CONS="/content/constraints_sonitranslate.txt"
{
  echo "${NUMPY_SPEC}"
  [[ -n "${SCIPY_SPEC}"                  && "${SCIPY_SPEC}"                  != "-" ]] && echo "${SCIPY_SPEC}"
  [[ -n "${WEBSOCKETS_SPEC}"             && "${WEBSOCKETS_SPEC}"             != "-" ]] && echo "${WEBSOCKETS_SPEC}"
  [[ -n "${OPENCV_SPEC}"                 && "${OPENCV_SPEC}"                 != "-" ]] && echo "${OPENCV_SPEC}"
  [[ -n "${TTS_SPEC}"                    && "${TTS_SPEC}"                    != "-" ]] && echo "${TTS_SPEC}"
  [[ -n "${TRANSFORMERS_SPEC}"           && "${TRANSFORMERS_SPEC}"           != "-" ]] && echo "${TRANSFORMERS_SPEC}"
  [[ -n "${SENTENCE_TRANSFORMERS_SPEC}"  && "${SENTENCE_TRANSFORMERS_SPEC}"  != "-" ]] && echo "${SENTENCE_TRANSFORMERS_SPEC}"
  [[ -n "${TOKENIZERS_SPEC}"             && "${TOKENIZERS_SPEC}"             != "-" ]] && echo "${TOKENIZERS_SPEC}"
  [[ -n "${OMEGACONF_SPEC}"              && "${OMEGACONF_SPEC}"              != "-" ]] && echo "${OMEGACONF_SPEC}"
  [[ -n "${HYDRA_CORE_SPEC}"             && "${HYDRA_CORE_SPEC}"             != "-" ]] && echo "${HYDRA_CORE_SPEC}"
  [[ -n "${FAIRSEQ_SPEC}"                && "${FAIRSEQ_SPEC}"                != "-" ]] && echo "${FAIRSEQ_SPEC}"
  [[ -n "${GRADIO_CLIENT_SPEC}"          && "${GRADIO_CLIENT_SPEC}"          != "-" ]] && echo "${GRADIO_CLIENT_SPEC}"
  echo "${GRADIO_SPEC}"
} > "$CONS"

echo "== USING CONSTRAINTS (PROFILE=${PROFILE:-unknown}) =="
cat "$CONS"


In [None]:
%%bash
# [STEP 08A/08] PRECHECK UV & GIT (NO INSTALL)
set -euo pipefail

echo "== python/pip/uv/git versions =="
python -V
python -m pip -V
git --version || true
python -c "import shutil; print('uv on PATH:', bool(shutil.which('uv')))"

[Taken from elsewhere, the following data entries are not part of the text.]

theorem keep_State_readHead {b0 : State} {s : State} {q : Nat} (h : Held b0 s) :
    Held b0 (State.readHead s q) := by
  unfold State.readHead
  repeat' with_reducible first
    | assumption | intro _ | apply keep_State_gotHead | apply keep_State_modCpl | apply keep_State_hostAcc
    | apply keep_State_engRead | apply Held_ite | apply Held_ite1
    | (apply Held_id; extract_lets -underBinder +onlyGivenNames y; first | (refine keep_cut (p := Held b0 y) ?_ fun _ => ?_; unfold y; clear y; rotate_left; clear_value y) | clear_value y)
    | refine Held_fst (by assumption) ?_ | split | (dsimp only)

theorem keep_State_waitCq {b0 : State} {s : State} {q : Nat} (h : Held b0 s) :
    Held b0 (State.waitCq s q) := by
  unfold State.waitCq
  repeat' with_reducible first
    | assumption | intro _ | apply keep_State_readHead | apply keep_State_readStops | apply keep_State_modCmd
    | (apply Held_id; extract_lets -underBinder +onlyGivenNames y; first | (refine keep_cut (p := Held b0 y) ?_ fun _ => ?_; unfold y; clear y; rotate_left; clear_value y) | (refine keep_cut (p := Held b0 y.1) ?_ fun _ => ?_; unfold y; clear y; rotate_left; clear_value y) | clear_value y)
    | apply Held_foldl | apply Held_foldl1 | split | (dsimp only)

theorem keep_State_readMore {b0 : State} {s : State} {n : Nat} {r : CmdRing} (h : Held b0 s) :
    Held b0 (State.readMore s n r) := by
  unfold State.readMore
  repeat' with_reducible first
    | assumption | intro _ | apply keep_State_hostAcc
    | (apply Held_id; extract_lets -underBinder +onlyGivenNames y; first | (refine keep_cut (p := Held b0 y) ?_ fun _ => ?_; unfold y; clear y; rotate_left; clear_value y) | clear_value y)
    | split | (dsimp only)

theorem keep_takeUnits {b0 : State} {s : State} {n fuel : Nat} (h : Held b0 s) :
    Held b0 (takeUnits s n fuel) := by
  induction fuel generalizing s n with
  | zero =>
    unfold takeUnits
    repeat' with_reducible first
      | assumption | intro _ | apply keep_State_readMore | apply keep_State_waitCq | apply keep_State_haltRing
      | apply keep_State_readStops | apply keep_State_readEnds | apply keep_State_takePkt | apply keep_State_modCmd
      | apply keep_State_modCpl | apply Held_ite | apply Held_ite1
      | (apply Held_id; extract_lets -underBinder +onlyGivenNames y; first | (refine keep_cut (p := Held b0 y) ?_ fun _ => ?_; unfold y; clear y; rotate_left; clear_value y) | clear_value y)
      | split | (dsimp only)
  | succ k ih =>
    unfold takeUnits
    repeat' with_reducible first
      | assumption | intro _ | apply ih | apply keep_State_readMore | apply keep_State_waitCq
      | apply keep_State_haltRing | apply keep_State_readStops | apply keep_State_readEnds
      | apply keep_State_takePkt | apply keep_State_modCmd | apply keep_State_modCpl | apply Held_ite
      | apply Held_ite1
      | (apply Held_id; extract_lets -underBinder +onlyGivenNames y; first | (refine keep_cut (p := Held b0 y) ?_ fun _ => ?_; unfold y; clear y; rotate_left; clear_value y) | clear_value y)
      | split | (dsimp only)

theorem keep_State_gotTail {b0 : State} {s : State} {n tail : Nat} (h : Held b0 s) :
    Held b0 (State.gotTail s n tail) := by
  unfold State.gotTail
  repeat' with_reducible first
    | assumption | intro _ | apply keep_takeUnits | apply keep_State_haltRing | apply keep_State_readEnds
    | apply keep_State_modCmd | apply keep_State_engRead | apply Held_ite | apply Held_ite1
    | (apply Held_id; extract_lets -underBinder +onlyGivenNames y; first | (refine keep_cut (p := Held b0 y) ?_ fun _ => ?_; unfold y; clear y; rotate_left; clear_value y) | clear_value y)
    | refine Held_fst (by assumption) ?_ | split | (dsimp only)

theorem keep_State_readRing {b0 : State} {s : State} {n : Nat} (h : Held b0 s) :
    Held b0 (State.readRing s n) := by
  unfold State.readRing
  repeat' with_reducible first
    | assumption | intro _ | apply keep_State_gotTail | apply keep_State_modCmd | apply keep_State_hostAcc
    | apply keep_State_engRead | apply Held_ite | apply Held_ite1
    | (apply Held_id; extract_lets -underBinder +onlyGivenNames y; first | (refine keep_cut (p := Held b0 y) ?_ fun _ => ?_; unfold y; clear y; rotate_left; clear_value y) | clear_value y)
    | refine Held_fst (by assumption) ?_ | split | (dsimp only)

theorem keep_ringRun {b0 : State} {s : State} {fuel : Nat} (h : Held b0 s) :
    Held b0 (ringRun s fuel) := by
  induction fuel generalizing s with
  | zero =>
    unfold ringRun
    repeat' with_reducible first
      | assumption | intro _ | apply keep_State_readRing | split | (dsimp only)
  | succ k ih =>
    unfold ringRun
    repeat' with_reducible first
      | assumption | intro _ | apply ih | apply keep_State_readRing | split | (dsimp only)

theorem keep_State_kick {b0 : State} {s : State} {n : Nat} (h : Held b0 s) :
    Held b0 (State.kick s n) := by
  unfold State.kick
  repeat' with_reducible first
    | assumption | intro _ | apply keep_State_modCmd | apply Held_ite | apply Held_ite1 | split | (dsimp only)

theorem keep_State_kickAll {b0 : State} {s : State} (h : Held b0 s) :
    Held b0 (State.kickAll s) := by
  unfold State.kickAll
  repeat' with_reducible first
    | assumption | intro _ | apply keep_State_kick | apply Held_foldl | apply Held_foldl1 | split | (dsimp only)

theorem keep_State_wakeCtx {b0 : State} {s : State} (h : Held b0 s) :
    Held b0 (State.wakeCtx s) := by
  unfold State.wakeCtx
  repeat' with_reducible first
    | assumption | intro _ | apply keep_State_modConc | apply Held_ite | apply Held_ite1 | split | (dsimp only)

theorem keep_State_destroyDone {b0 : State} {s : State} (h : Held b0 s) :
    Held b0 (State.destroyDone s) := by
  unfold State.destroyDone
  repeat' with_reducible first
    | assumption | intro _ | apply keep_State_endMq | apply keep_State_modConc | apply hf1 | apply hf2 | apply hf3
    | apply hf4 | apply hf5 | apply Held_ite | apply Held_ite1
    | (apply Held_id; extract_lets -underBinder +onlyGivenNames y; first | (refine keep_cut (p := Held b0 y) ?_ fun _ => ?_; unfold y; clear y; rotate_left; clear_value y) | (refine keep_cut (p := ∀ z, Held b0 z → Held b0 (y z)) ?_ fun hf1 => ?_; unfold y; clear y; rotate_left; clear_value y) | (refine keep_cut (p := ∀ z a, Held b0 z → Held b0 (y z a)) ?_ fun hf2 => ?_; unfold y; clear y; rotate_left; clear_value y) | (refine keep_cut (p := ∀ z a b, Held b0 z → Held b0 (y z a b)) ?_ fun hf3 => ?_; unfold y; clear y; rotate_left; clear_value y) | (refine keep_cut (p := ∀ a, Held b0 (y a)) ?_ fun hf4 => ?_; unfold y; clear y; rotate_left; clear_value y) | (refine keep_cut (p := ∀ a b, Held b0 (y a b)) ?_ fun hf5 => ?_; unfold y; clear y; rotate_left; clear_value y) | clear_value y)
    | apply Held_foldl | apply Held_foldl1 | split | (dsimp only)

echo "== installing uv if missing =="
python -m pip install -q --upgrade pip setuptools wheel
python -m pip install -q uv
python -c "import shutil; print('uv on PATH (after):', bool(shutil.which('uv')))"

echo "== env =="
echo "SONITRANSLATE_URL = ${SONITRANSLATE_URL}"
echo "SONITRANSLATE_REF = ${SONITRANSLATE_REF}"
echo "WHISPERX_URL      = ${WHISPERX_URL}"
echo "WHISPERX_REF      = ${WHISPERX_REF}"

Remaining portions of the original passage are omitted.